Top curiosities and affinities between Romania and other states - part II

How many times have I not read phrases that sound like this: "Top 10 interesting things about Romania" or "Top 10 inventions ..." or "Top 38 things to look for / curiosities ..."?

Honestly, I find clichés that do not satisfy our sincere pursuit of the traits that stand out, resemble or distinguish us from other nations.

Why? First of all, in Part I of the series of articles on affinities and differences between peoples, I wrote that we live in a world connected to the maximum, where there is no place for half-asserted statements, such as: "We are the most ... "" We have the largest ... "," Top Romanian inventors ... ".

The first reason why I think these are half statements or half truths is that the people you would say this to are no longer so passive, careless, obedient to listening. Some are, some are not. What do you do when you come across a listener who asks you questions like, "But who is second in this top?" Or "Who was that inventor inspired by?" Or "Are you really the first one at all?". What do you do when the man does not listen to you, because you focus on tops and absolutisms, without any reference to other personalities / goals / countries?

Actually, I wanted to get here. To keep the interlocutor attentive, it is very important that the charts and absolutisms be accompanied by comparisons because he almost certainly has heard of those personalities / goals / historical moments, and the mere mention of them is not satisfactory.

Do you want to be happy? Stop comparing yourself to others! ☺

Do you want someone to listen to you when you talk about tourism, about your country, about fine things? Make comparisons!

And now ... let's get to work! I admit, I also put an attractive title, to better index on Google. Maybe that's how this article will be found. ☺


Top 3 curiosities, affinities and comparisons between Romania and other states

1. The Romanian language is about 1700 years old, as it is written in various specialized works. It is, but the statement must be accompanied by several remarks. The ethnogenesis of Romanians appears as having 3 fundamental components: the Geto-Dac substrate, the Roman layer, the Slavic abstract. This ethnogenesis through which the people and the language was formed had roughly the same phases as the ethnogenesis of the Italians, the French, the Spaniards, the Portuguese.

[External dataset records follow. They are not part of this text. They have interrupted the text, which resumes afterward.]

theorem rxLeg_keeps {L : List Part} {s t : State} {ty : Nat} {k : Front → State → State} {f : RxFrame}
    (hL : .air :: .afe :: .line :: .ofd :: .rbm :: .lt :: .ltx :: .slp :: .slph :: .tex :: .cx :: .hi :: .freeCtr :: eventParts ⊆ L) (hk : ∀ o u, Keeps L s u → Keeps L s (k o u)) (h : Keeps L s t) :
    Keeps L s (rxLeg ty k f t) := by
  unfold rxLeg
  refine rxRow_keeps (List.Subset.trans (by decide) hL) (fun o u hu => ?_) h
  refine Keeps.ite ?_ (hk _ _ ?_)
  · exact (onRangeLeg_keeps ..).step (List.Subset.trans (by decide) hL)
      ((noteGrant_keeps ..).step (List.Subset.trans (by decide) hL) ((countOk_keeps ..).step (List.Subset.trans (by decide) hL) hu))
  · exact (slpFolioUsed_keeps ..).step (List.Subset.trans (by decide) hL)
      ((slpHeard_keeps ..).step (List.Subset.trans (by decide) hL) hu)

theorem onRangeReq_keeps (o : Front) (s : State) :
    Keeps ([.tex]) s (onRangeReq o s) := by
  unfold onRangeReq
  refine Keeps.ite ?_ ?_
  · refine (onRangeLeg_keeps ..).step (by decide) ?_
    exact Keeps.refl _ _
  · exact Keeps.refl _ _

theorem rangeRespHead_keeps (o : Front) (s : State) :
    Keeps (.line :: .lt :: .tex :: eventParts) s (rangeRespHead o s) := by
  unfold rangeRespHead
  refine Keeps.ite ?_ ?_
  · refine (onRangeResp_keeps ..).step (by decide) ?_
    exact Keeps.refl _ _
  · exact Keeps.refl _ _

theorem rangeResultLeaf_keeps (o : Front) (s : State) :
    Keeps (.lt :: .te :: .tex :: .rg :: .hi :: .tmp :: eventParts) s (rangeResultLeaf o s) := by
  unfold rangeResultLeaf
  refine Keeps.ite ?_ ?_
  · refine (onRangeResult_keeps ..).step (by decide) ?_
    exact Keeps.refl _ _
  · exact Keeps.refl _ _

theorem joinReqHead_keeps (o : Front) (s : State) :
    Keeps (.air :: .line :: .lt :: .ltx :: .cx :: .hi :: .freeCtr :: eventParts) s (joinReqHead o s) := by
  unfold joinReqHead
  refine Keeps.ite ?_ ?_
  · refine (onJoinReq_keeps ..).step (by decide) ?_
    exact Keeps.refl _ _
  · exact Keeps.refl _ _

theorem onFrame_keeps (o : Front) (s : State) :
    Keeps (.dma :: .cln :: .life :: .mpt :: .qr :: .qrx :: .air :: .afe :: .line :: .ofd :: .rbm :: .lt :: .ltx :: .slp :: .slph :: .te :: .tex :: .rg :: .aln :: .cx :: .cv :: .hi :: .mss :: .tmp :: .pwr :: .clk :: .pmx :: .shadow :: .staging :: .freeCtr :: eventParts) s (onFrame o s) := by
  unfold onFrame
  refine Keeps.ite ?_ ?_
  · refine Keeps.ite ?_ ?_
    · refine (onRangeLeg_keeps ..).step (by decide) ?_
      refine (noteGrant_keeps ..).step (by decide) ?_
      refine (countOk_keeps ..).step (by decide) ?_
      exact Keeps.refl _ _
    · refine (onRelay_keeps ..).step (by decide) ?_
      exact Keeps.refl _ _
  · extract_lets -merge +onlyGivenNames x0
    have h1 : Keeps (.dma :: .cln :: .life :: .mpt :: .qr :: .qrx :: .air :: .afe :: .line :: .ofd :: .rbm :: .lt :: .ltx :: .slp :: .slph :: .te :: .tex :: .rg :: .aln :: .cx :: .cv :: .hi :: .mss :: .tmp :: .pwr :: .clk :: .pmx :: .shadow :: .staging :: .freeCtr :: eventParts) s x0 := by
      unfold x0
      refine (slpFolioUsed_keeps ..).step (by decide) ?_
      refine (slpHeard_keeps ..).step (by decide) ?_
      exact Keeps.refl _ _
    split
    · refine (onBeacon_keeps ..).step (by decide) ?_
      exact h1
    · refine (onRolemap_keeps ..).step (by decide) ?_
      exact h1
    · refine (onData_keeps ..).step (by decide) ?_
      exact h1
    · refine (onAck_keeps ..).step (by decide) ?_
      exact h1
    · refine (joinReqHead_keeps ..).step (by decide) ?_
      exact h1
    · refine (onJoinResp_keeps ..).step (by decide) ?_
      exact h1
    · refine (onRangeReq_keeps ..).step (by decide) ?_
      exact h1
    · refine (rangeRespHead_keeps ..).step (by decide) ?_
      exact h1
    · refine (rangeResultLeaf_keeps ..).step (by decide) ?_
      exact h1
    · refine (onWake_keeps ..).step (by decide) ?_
      exact h1
    · refine (onRemote_keeps ..).step (by decide) ?_
      exact h1
    · refine (onRemoteResp_keeps ..).step (by decide) ?_
      exact h1
    · exact h1

theorem execFrameDiscard_keeps (f : RxFrame) (s : State) {s₁ : State}
    (h : execFrameDiscard f s = .next s₁) : Keeps (.air :: .afe :: .line :: .ofd :: .rbm :: .lt :: .ltx :: .slp :: .cx :: .hi :: .freeCtr :: eventParts) s s₁ := by
  unfold execFrameDiscard at h
  refine run_keeps (by decide) (fun u hu => ?_) h
  refine rxRow_keeps (by decide) ?_ ?_
  · intro _ u0 hu1
    try beta_reduce
    exact hu1
  · exact hu

theorem execBeaconReceive_keeps (f : RxFrame) (s : State) {s₁ : State}
    (h : execBeaconReceive f s = .next s₁) : Keeps (.mpt :: .qr :: .qrx :: .air :: .afe :: .line :: .ofd :: .rbm :: .lt :: .ltx :: .slp :: .slph :: .te :: .tex :: .rg :: .cx :: .hi :: .tmp :: .freeCtr :: eventParts) s s₁ := by
  unfold execBeaconReceive at h
  refine run_keeps (by decide) (fun u hu => ?_) h
  refine rxTyped_keeps (by decide) ?_ ?_
  · intro _ u0 hu1
    try beta_reduce
    refine (onBeacon_keeps ..).step (by decide) ?_
    exact hu1
  · exact hu

theorem execRolemapReceive_keeps (f : RxFrame) (s : State) {s₁ : State}
    (h : execRolemapReceive f s = .next s₁) : Keeps (.qr :: .qrx :: .air :: .afe :: .line :: .ofd :: .rbm :: .lt :: .ltx :: .slp :: .slph :: .cx :: .hi :: .freeCtr :: eventParts) s s₁ := by
  unfold execRolemapReceive at h
  refine run_keeps (by decide) (fun u hu => ?_) h
  refine rxTyped_keeps (by decide) ?_ ?_
  · intro _ u0 hu1
    try beta_reduce
    refine (onRolemap_keeps ..).step (by decide) ?_
    exact hu1
  · exact hu

theorem execDataReceive_keeps (f : RxFrame) (s : State) {s₁ : State}
    (h : execDataReceive f s = .next s₁) : Keeps (.dma :: .air :: .afe :: .line :: .ofd :: .rbm :: .lt :: .ltx :: .slp :: .slph :: .cx :: .hi :: .freeCtr :: eventParts) s s₁ := by
  unfold execDataReceive at h
  refine run_keeps (by decide) (fun u hu => ?_) h
  refine rxTyped_keeps (by decide) ?_ ?_
  · intro _ u0 hu1
    try beta_reduce
    refine (onData_keeps ..).step (by decide) ?_
    exact hu1
  · exact hu

theorem execAckReceive_keeps (f : RxFrame) (s : State) {s₁ : State}
    (h : execAckReceive f s = .next s₁) : Keeps (.air :: .afe :: .line :: .ofd :: .rbm :: .lt :: .ltx :: .slp :: .slph :: .cx :: .hi :: .freeCtr :: eventParts) s s₁ := by
  unfold execAckReceive at h
  refine run_keeps (by decide) (fun u hu => ?_) h
  refine rxTyped_keeps (by decide) ?_ ?_
  · intro _ u0 hu1
    try beta_reduce
    refine (onAck_keeps ..).step (by decide) ?_
    exact hu1
  · exact hu

theorem execJoinReqReceive_keeps (f : RxFrame) (s : State) {s₁ : State}
    (h : execJoinReqReceive f s = .next s₁) : Keeps (.air :: .afe :: .line :: .ofd :: .rbm :: .lt :: .ltx :: .slp :: .slph :: .cx :: .hi :: .freeCtr :: eventParts) s s₁ := by
  unfold execJoinReqReceive at h
  refine run_keeps (by decide) (fun u hu => ?_) h
  refine rxTyped_keeps (by decide) ?_ ?_
  · intro _ u0 hu1
    try beta_reduce
    refine (joinReqHead_keeps ..).step (by decide) ?_
    exact hu1
  · exact hu

theorem execJoinRespReceive_keeps (f : RxFrame) (s : State) {s₁ : State}
    (h : execJoinRespReceive f s = .next s₁) : Keeps (.air :: .afe :: .line :: .ofd :: .rbm :: .lt :: .ltx :: .slp :: .slph :: .cx :: .hi :: .freeCtr :: eventParts) s s₁ := by
  unfold execJoinRespReceive at h
  refine run_keeps (by decide) (fun u hu => ?_) h
  refine rxTyped_keeps (by decide) ?_ ?_
  · intro _ u0 hu1
    try beta_reduce
    refine (onJoinResp_keeps ..).step (by decide) ?_
    exact hu1
  · exact hu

For example, in French there was the Celtic-Gallic substrate, the Roman layer and the Germanic substrate (francs). Unlike the name of Romania, which comes from the Romanians, the name France comes from the lineage of the Franks, of Germanic origin, although France is a Latin country. Moreover, these explanations are interesting even to Englishmen and Americans, who are English speakers. Why do I say that? Because 60% of the English vocabulary is of Latin origin (the ratio is about 70% in us), ethnogenesis is occurring at about the same time as ours. But today, the verbal system (the strongest feature of a language) is of English origin, which gives it the status of German.

2. Romania is the only people of Latin origin in Eastern Europe. We are an island of latinity surrounded by a great deal of Slavism. However, it is worth mentioning that the origin of the name Romania comes from the name given to the ancient Roman possessions on the outskirts of the empire. Some historians believe that (and I find the explanation plausible) in the Roman Empire there were several "romagnes", that is, margins of the empire. From the time of Emperor Trajan to the retreat commanded by Marcus Aurelius, here was the periphery of the empire. Thus, only this area was preserved in time the name of Romagne = Romania, although Portugal, England and other countries were also borders of the empire.

3. Romanian humanism appeared relatively late, in the seventeenth century and was the consequence of the extension of the classical humanism that appeared in the fifteenth century in the west. The explanation for this fact is given both by the emergence of the foreign Ottoman Empire, by the development in tandem with the rigors of the west, as well as the influence of the Eastern church, having some different opinions in relation to the values ​​promoted at that time in the West. The adoption of humanism was in the west a revolt of cities against the feudal system, so a phenomenon of the ascension of the bourgeoisie, while within the Ottoman Empire it could have produced a change of the autonomous status of the Romanian countries in relation to the empire. Among the personalities, we list the ruler Petru Cercel schooled in the West (who was a "trendsetter" of the time - he brought some morals in the country, including wearing the earring), Nicolaus Olahus (vlahul), Constantin Cantacuzino (he was passionate traveler and the first Romanian geographer, making the first map of the Romanian Countries), Grigore Ureche, Miron Costin, Nicolae Milescu (a kind of Marco Polo of Romania - arrived in China), Dimitrie Cantemir (represents the synthesis of East and West, used the culture his oriental to access the values ​​of Western Europe; not coincidentally, he is the first Romanian named member of the Berlin Academy in 1714 and was contemporary with Johann Sebastian Bach, and he also made an in-depth study of oriental music).

These were traits related to the spirituality and formation of the Romanian people. In Part III I will return with other curiosities and affinities between Romania and other states that will help you to present yourself with dignity, without excessive zeal, but not with humility / false humility in front of those who want to know you or know their roots.